Frage deinen Vater, der wird
dir’s verkünden …
5. Mose 32.7
Im Jahre 1983 gründeten einige Frauen und Männer aus Calw einen Arbeitskreis für lokale Zeitgeschichte. Sie wollten möglichst genau wissen, was in den Jahren des Nationalsozialismus in ihrer Stadt geschehen war, vor allem, welche Opfer der braune Terror gefordert hatte. Bei ihrer Suche stießen sie auch auf vage Berichte über Zwangsarbeiterinnen in der damaligen Firma Lufag, einer Rüstungsfabrik. Es kostete viele Mühe, hierüber verläßliche Informationen zu bekommen, und ohne die freundliche Hilfe des Zufalls, der den Arbeitskreis mit Herrn Professor Seubert zusammenführte, wäre es wohl nie zu der hier vorliegenden Veröffentlichung gekommen.
Die Vorgänge um die Zwangsarbeiterinnen in der Lufag waren besonders stark verdrängt worden, wahrscheinlich weil sie sich in den immer turbulenter werdenden letzten Monaten des Krieges und damit auch der NS-Zeit abgespielt hatten. Es mag auch bei den gar nicht so wenigen Mitwissern ein dumpfes Gefühl der Ohnmacht mitgewirkt haben, dem sie als persönlich meist Unschuldige durch die Kenntnis dieser verbrecherischen Vorgänge ausgeliefert waren.
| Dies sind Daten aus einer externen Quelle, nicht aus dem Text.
-- ==== Sys2Proof/Machine/Gauge.lean ====
section
/-! DEFINITION. The gauge: segment times and roughness, the tooth-history coders, the angle waveform outputs (R224 to R246). -/

namespace Sys2Proof.Machine

/-- The gauge runs (block 11). -/
def State.gauUp (s : State) : Bool := s.islandUp .memory && s.blockFree 11

/-! ### Segments and roughness (R224 to R229) -/

/-- Tooth positions of a cycle of tracker `n`: L / TPT. -/
def State.positions (s : State) (n : Nat) : Nat := s.cycLen n / 2 ^ (s.getTrk n).tptLog

/-- Position `x` lies strictly between `a` and `b`, going up modulo `m`. -/
def between (m a b x : Nat) : Bool :=
  let d := fun y => (y + m - a % m) % m
  decide (0 < d x) && decide (d x < d b)

/-- NSEG, and the end position of segment `c`. -/
def State.nSeg (s : State) : Nat := s.get F.GAU_CFG.NSEGM1 + 1
def State.segEnd (s : State) (c : Nat) : Nat :=
  (s.get (F.GAU_SEG c) + s.get (F.GAU_SLEN c)) % s.positions (s.get F.GAU_CFG.TRK)

/-- A candidate in segment `c` counts in the block (R228). A count past BLKCNT's five bits is not stated, so it is a free value. -/
def State.blockCount (s : State) (c : Nat) : State :=
  let b := s.get (F.GAU_MF.BLKCNT c) + 1
  let lim := s.bit (F.GAU_MF.LIMIT c)
  let s := if b < 32 then s.set (F.GAU_MF.BLKCNT c) b else s.free.2.set (F.GAU_MF.BLKCNT c) s.free.1
  let hit := decide (max 1 (s.get F.GAU_MFCFG.MFLIM) ≤ b) && !bitOf s.gau.mfHit c
  let s := s.updGau fun g => { g with candT := some (s.mclk, c, hit, lim) }
  if hit then
    ((((s.evt (F.GAU_MF.LIMIT c)).raise 309).report 71 c).updGau fun g => { g with mfHit := g.mfHit + 2 ^ c })
  else s

/-- A misfire candidate in segment `c` (R228). -/
def State.candidate (s : State) (c : Nat) : State :=
  (((s.evtInc (F.GAU_MF.CAND c)).updGau fun g => { g with cycCand := g.cycCand + 1 }).raise 308).blockCount c

/-- The candidate of the present MCLK, if any: a tread 0 of the same MCLK comes before it (R229). -/
def State.candNow (s : State) : Option (Nat × Bool × Bool) :=
  match s.gau.candT with
  | some (m, c) => if m = s.mclk then some c else none
  | none => none

/-- The candidate of this MCLK is taken back from the block that ends, with the limit it reached there (R229). -/
def State.candUndo (s : State) : State :=
  match s.candNow with
  | some (c, true, lim) =>
    let s := (s.setB (F.GAU_MF.LIMIT c) lim).set (F.IRT_SRC.COUNT 309) (s.get (F.IRT_SRC.COUNT 309) - 1)
    { s with por := { s.por with pulses := s.por.pulses.erase (plainSig 71 c) } }
  | _ => s

/-- The threshold that a result is tested against: the one before a change of the same MCLK (R229). -/
def State.thrOld (s : State) : Nat :=
  match s.gau.thrT with
  | some (m, v) => if m = s.mclk then v else s.get F.GAU_MFTHR
  | none => s.get F.GAU_MFTHR

/-- The threshold takes a value. -/
def State.thrSet (s : State) (v : Nat) : State :=
  (s.updGau fun g => { g with thrT := some (s.mclk, s.thrOld) }).set F.GAU_MFTHR v

/-- A segment ends valid with time `t`: its time, then its roughness when the two before it were valid (R226, R230). With T_c 0 the
spec states no quotient, so it is a free value. -/
def State.segValid (s : State) (c t : Nat) : State :=
  let s := (s.set (F.GAU_TSEG c) (min (t / 64) 0xFFFFF)).qvFeed 7 (16 + c) (min (t / 64) 524287 : Nat) true
  let prev := s.gau.prevT
  let s := s.updGau fun g => { g with prevT := (t :: g.prevT).take 2 }
  match prev with
  | [t1, t2] =>
    let r := s.free
    let rho := if t = 0 then sgn 20 r.1 else sat20 (rndDiv (65536 * ((t : Int) - 2 * t1 + t2)) t)
    let s := if t = 0 then r.2 else s
    let s := ((s.set (F.GAU_ROUGH c) (toW 20 rho)).set (F.GAU_MF.VALID c) 1).qvFeed 7 c rho true
    if sgn 20 s.thrOld < rho then s.candidate c else s
  | _ => s.set (F.GAU_MF.VALID c) 0

/-- A segment ends invalid: a gap in the sequence (R225). -/
def State.segInvalid (s : State) (c : Nat) : State :=
  ((s.evt F.GAU_STAT.SEGINV).set (F.GAU_MF.VALID c) 0).updGau fun g => { g with prevT := [] }

/-- The running segment ends: a sum past 30 bits is not stated, so it is a free value (R224). -/
def State.segClose (s : State) (c t : Nat) (bad : Bool) : State :=
  let s := s.updGau fun g => { g with seg := none, segBad := false }
  if bad then s.segInvalid c
  else if t < 2 ^ 30 then s.segValid c t
  else
    let a := s.free
    let b := a.2.free
    b.2.segValid c ((a.1 + 2 ^ 20 * b.1) % 2 ^ 30)

/-- The sum takes a record at position `p`; the segment ends at its end tooth, or where that tooth was passed over. -/
def State.segSum (s : State) (r : GauRec) : State :=
  match s.gau.seg with
  | none => s
  | some (c, t) =>
    let e := s.segEnd c
    let m := s.positions r.trk
    let t := t + r.rec_.per
    let passed := match s.gau.lastPos with | some q => between m q r.pos e | none => false
    if r.pos = e then s.segClose c t s.gau.segBad
    else if passed then s.segClose c t true
    else s.updGau fun g => { g with seg := some (c, t) }

/-- Segments start at this tooth, or at one passed over: such a segment is invalid, and ends at once where its end tooth has come. -/
def State.segStart (s : State) (r : GauRec) : State :=
  let m := s.positions r.trk
  let at_ := (List.range s.nSeg).find? fun c => s.get (F.GAU_SEG c) = r.pos
  let skip := match s.gau.lastPos with
    | some q => (List.range s.nSeg).find? fun c => between m q r.pos (s.get (F.GAU_SEG c))
    | none => none
  let s := match skip with
    | some c => if at_.isSome || s.segEnd c = r.pos then s.segInvalid c else s.updGau fun g => { g with seg := some (c, 0), segBad := true }
    | none => s
  match at_ with
  | some c => s.updGau fun g => { g with seg := some (c, 0), segBad := false }
  | none => s

/-- A record for the segments (R224, R225, R226): outside CYCLE_SYNC, or at its entry, a running segment ends invalid and the
sequence restarts at the entry. -/
def State.segRecord (s : State) (r : GauRec) : State :=
  if !s.bit F.GAU_CFG.EN then s.updGau fun g => { g with seg := none, segBad := false, prevT := [], lastPos := none }
  else if r.trk ≠ s.get F.GAU_CFG.TRK then s
  else
    let s := if !r.cyc || r.first then
        let s := match s.gau.seg with | some (c, t) => s.segClose c t true | none => s
        s.updGau fun g => { g with lastPos := none, prevT := if r.cyc then [] else g.prevT }
      else s
    if !r.cyc then s
    else ((s.segSum r).segStart r).updGau fun g => { g with lastPos := some r.pos }

/-! ### History coders (R231 to R235) -/

/-- σ of a record: its entry's span, and the one before it when MISSED (R232). -/
def State.recSpan (s : State) (n : Nat) (r : ToothRec) : Nat :=
  let nt := s.nTeeth n
  s.span n ((r.tidx + nt - 1) % nt) + if r.missed then s.span n ((r.tidx + 2 * nt - 2) % nt) else 0

/-- The sync block of a record (Table 10.4). -/
def syncBytes (r : GauRec) (lost coarse : Bool) : List Byte :=
  [BitVec.ofNat 8 (0xC0 + 32 * b2n lost + 16 * b2n r.rec_.missed + 8 * b2n r.rec_.noise), BitVec.ofNat 8 r.rec_.tidx,
    BitVec.ofNat 8 (b2n r.cyc + 2 * (r.flight % 2) + 4 * b2n coarse)] ++ leBytes 8 (r.tb % 2 ^ 60) ++ leBytes 4 (r.rec_.per % 2 ^ 30)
Wie dem auch sei – das Schicksal der jüdischen KZ-Häftlinge, die für einige Kriegsmonate Einwohnerinnen der Stadt Calw waren, ist wahrhaftig der Erinnerung wert. Denn es macht deutlich, daß die Verbrechen des Nationalsozialismus vor keinem Bereich und vor keinem Ort haltmachten, auch nicht vor unserer kleinen Stadt.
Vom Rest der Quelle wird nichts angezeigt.